-- ==== Sys2Proof/Machine/Link.lean ====
section
/-! DEFINITION. The Link Controller: taking a request and replying (R166, R170, R171), and receiving a
frame character by character (R167 to R169). -/

namespace Sys2Proof.Machine

/-! ## Replies -/

/-- R164: the one request whose event follows its reply is WARM_RESTART. -/
def restartFollows (kind : Nat) : Bool := kind = 0x0A

/-- The receiver is TAKING, and the reply waits out its turnaround, a free value of 1 to 20 ms (R170). -/
def startReply (bytes : List Byte) (restart : Bool) (s : State) : State :=
  { s with
    lc := { s.lc with
      rx := .taking
      gap := none
      reply := some ⟨bytes, false, Config.turnaroundTicks s.freeCount, restart⟩ }
    freeCount := s.freeCount + 1 }

/-- The last stop bit of the reply has been sent: the receiver enters HUNT with an empty buffer (R170), and
the warm restart is taken where this was its reply (R164). Commanded while the reply still waits out its
turnaround, it finds the whole reply sent. DESIGN CHOICE, log 26. -/
def replySentStep (s : State) : State :=
  match s.lc.reply with
  | none => s
  | some r =>
    let t := s.setLc { s.lc with rx := .hunt, buffer := [], reply := none }
    if r.restart then warmRestart t else t

/-- Ticks of ten bit times for each byte at the line rate, rounded up (R166). -/
def sendingTicks (rate : LineRate) (bytes : Nat) : Nat :=
  ceilDiv (bytes * 10 * Config.ticksPerSecond) rate.bitsPerSecond

/-- The turnaround is over: LDE is driven and the reply begins (R166, R170). -/
def replyStartStep (s : State) : State :=
  match s.lc.reply with
  | none => s
  | some r =>
    if r.sending then s
    else
      s.setLc { s.lc with
        reply := some { r with sending := true, left := sendingTicks s.lc.rate r.frame.length } }

/-- A request is taken as one event and answered by one reply frame (R170, R171). A request commanded
while an earlier reply is still in progress finds that reply sent, and one commanded while a frame is partly
received takes the receiver to TAKING, so that frame is lost. DESIGN CHOICE, log 13. -/
def takeRequest (kind tag : Nat) (ask : State → Answer) (s : State) : State :=
  let t := replySentStep s
  match ask t with
  | .accepted u body => startReply (acceptance kind tag body) (restartFollows kind) u
  | .refused r => startReply (refusal kind tag r) false t

/-- What a request read off the line asks for. An event is no request. -/
def answerOf : Instr → State → Answer
  | .powerOnReset _ _, _ => .refused .unknownKind
  | .pulseEdge _, _ => .refused .unknownKind
  | .gateExpiry _ _, _ => .refused .unknownKind
  | .rainTip, _ => .refused .unknownKind
  | .bounceExpiry, _ => .refused .unknownKind
  | .secondEvent, _ => .refused .unknownKind
  | .assessment, _ => .refused .unknownKind
  | .primingExpiry, _ => .refused .unknownKind
  | .rundownExpiry, _ => .refused .unknownKind
  | .changeoverExpiry, _ => .refused .unknownKind
  | .settleExpiry _, _ => .refused .unknownKind
  | .deliverySecond _, _ => .refused .unknownKind
  | .lostWaterExpiry _, _ => .refused .unknownKind
  | .slotExpiry, _ => .refused .unknownKind
  | .feedbackChange _ _, _ => .refused .unknownKind
  | .travelExpiry _, _ => .refused .unknownKind
  | .machineStaleExpiry _, _ => .refused .unknownKind
  | .resumeExpiry _, _ => .refused .unknownKind
  | .orderExpiry _, _ => .refused .unknownKind
  | .holdExpiry _, _ => .refused .unknownKind
  | .monitorStaleExpiry _, _ => .refused .unknownKind
  | .stopLineChange _, _ => .refused .unknownKind
  | .receiveCharacter _ _, _ => .refused .unknownKind
  | .gapExpiry, _ => .refused .unknownKind
  | .replyStart, _ => .refused .unknownKind
  | .replySent, _ => .refused .unknownKind
  | .unknownKind _ _, _ => .refused .unknownKind
  | .ident _, s => answerIdent s
  | .siteSetup _ f, s => answerSiteSetup f s
  | .poolSplit _ f e o, s => answerPoolSplit f e o s
  | .pileSetup _ i a f, s => answerPileSetup i a f s
  | .cannonSetup _ i a f, s => answerCannonSetup i a f s
  | .pondSetup _ i a f, s => answerPondSetup i a f s
  | .monitorSetup _ i a f, s => answerMonitorSetup i a f s
  | .attrib _ m d n ps, s => answerAttrib m d n ps s
  | .mode _ t, s => answerMode t s
  | .warmRestart _, s => answerWarmRestart s
  | .setTime _ t, s => answerSetTime t s
  | .forecast _ i t n fs, s => answerForecast i t n fs s
  | .reading _ m v, s => answerReading m v s
  | .pondReport _ p l q v, s => answerPondReport p l q v s
  | .machinePos _ m r c, s => answerMachinePos m r c s
  | .mastService _ m a, s => answerMastService m a s
  | .orderWet _ o p v x, s => answerOrderWet o p v x s
  | .orderHold _ o p d, s => answerOrderHold o p d s
  | .orderCancel _ o, s => answerOrderCancel o s
  | .cannonService _ c a, s => answerCannonService c a s
  | .ackAlert _ k o, s => answerAckAlert k o s
  | .poll _ n, s => answerPoll n s
  | .pileStatus _ i, s => answerPileStatus i s
  | .cannonStatus _ i, s => answerCannonStatus i s
  | .waterStatus _, s => answerWaterStatus s
  | .windStatus _, s => answerWindStatus s
  | .episodeRead _ k, s => answerEpisodeRead k s
  | .dayTotals _, s => answerDayTotals s
  | .orderStatus _ k, s => answerOrderStatus k s

/-- A well-formed frame is taken (R170), and judged by kind, by length and by its owning rule (R171). -/
def takeFrame (kind tag : Nat) (body : List Byte) (s : State) : State :=
  match readRequest kind tag body with
  | some i => takeRequest kind tag (answerOf i) s
  | none => takeRequest kind tag (fun _ => .refused .badLength) s

/-! ## Receiving -/

/-- A frame is abandoned or discarded (R167, R168). -/
def dropFrame (s : State) : State :=
  s.setLc { s.lc with rx := .hunt, buffer := [], gap := none }

/-- The gap countdown expires (R167); where none runs there is no such event (log 8). -/
def gapStep (s : State) : State := if s.lc.gap = none then s else dropFrame s

/-- The gap countdown from one character's stop bit: 10 ms to the next one's start bit (R167), and the ten bit
times of that character (R166), which RECEIVE_CHARACTER reports whole. DEDUCED, log 29. -/
def gapSpan (rate : LineRate) : Nat := Config.gapTicks + sendingTicks rate 1

/-- A character is kept and restarts the gap countdown, and the receiver goes to a state (R167). -/
def keepCharacter (rx : RxState) (bytes : List Byte) (s : State) : State :=
  s.setLc { s.lc with rx := rx, buffer := bytes, gap := some (gapSpan s.lc.rate) }

/-- The body length L of a frame whose header has been kept (R179). -/
def bodyLength (bytes : List Byte) : Nat := field bytes 3 2

/-- The length test after the second byte of L (R168). -/
def takeHeader (bytes : List Byte) (s : State) : State :=
  if bytes.length < 5 then keepCharacter .header bytes s
  else if 512 < bodyLength bytes then dropFrame s
  else if bodyLength bytes = 0 then keepCharacter .trailer bytes s
  else keepCharacter .body bytes s

/-- After the L-th body byte the receiver enters TRAILER (R167). -/
def takeBody (bytes : List Byte) (s : State) : State :=
  if bytes.length < bodyLength bytes + 5 then keepCharacter .body bytes s
  else keepCharacter .trailer bytes s

/-- The echo test of R168. -/
def echoAgrees (bytes : List Byte) : Bool :=
  field bytes (bodyLength bytes + 5) 2 = bodyLength bytes + 5

/-- The CRC test of R169: the check over the L + 6 bytes after SYNC against the last two, high byte
first. -/
def crcAgrees (bytes : List Byte) : Bool :=
  crcField ((bytes.drop 1).take (bodyLength bytes + 6)) = bytes.drop (bodyLength bytes + 7)

/-- The tests of the trailer (R168, R169), and the taking of a well-formed frame (R170). -/
def takeTrailer (bytes : List Byte) (s : State) : State :=
  let n := bodyLength bytes
  if bytes.length < n + 7 then keepCharacter .trailer bytes s
  else if bytes.length = n + 7 then
    if echoAgrees bytes then keepCharacter .trailer bytes s else dropFrame s
  else if bytes.length < n + 9 then keepCharacter .trailer bytes s
  else if crcAgrees bytes then
    takeFrame (field bytes 1 1) (field bytes 2 1) ((bytes.drop 5).take n)
      (s.setLc { s.lc with buffer := bytes })
  else dropFrame s

/-- A received character (R167). -/
def receiveStep (c : Byte) (framingError : Bool) (s : State) : State :=
  match s.lc.rx, framingError with
  | .hunt, false => if c = syncByte then keepCharacter .header [c] s else s
  | .hunt, true => s
  | .header, false => takeHeader (s.lc.buffer ++ [c]) s
  | .header, true => dropFrame s
  | .body, false => takeBody (s.lc.buffer ++ [c]) s
  | .body, true => dropFrame s
  | .trailer, false => takeTrailer (s.lc.buffer ++ [c]) s
  | .trailer, true => dropFrame s
  | .taking, _ => s

end Sys2Proof.Machine
end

◆ **WHAT IS BEING ASKED**: Go through the entries above and pull out each line with "takeBody" in it.

◆ **RESULT OF THIS EXERCISE**:
def takeBody (bytes : List Byte) (s : State) : State :=
  | .body, false => takeBody (s.lc.buffer ++ [c]) s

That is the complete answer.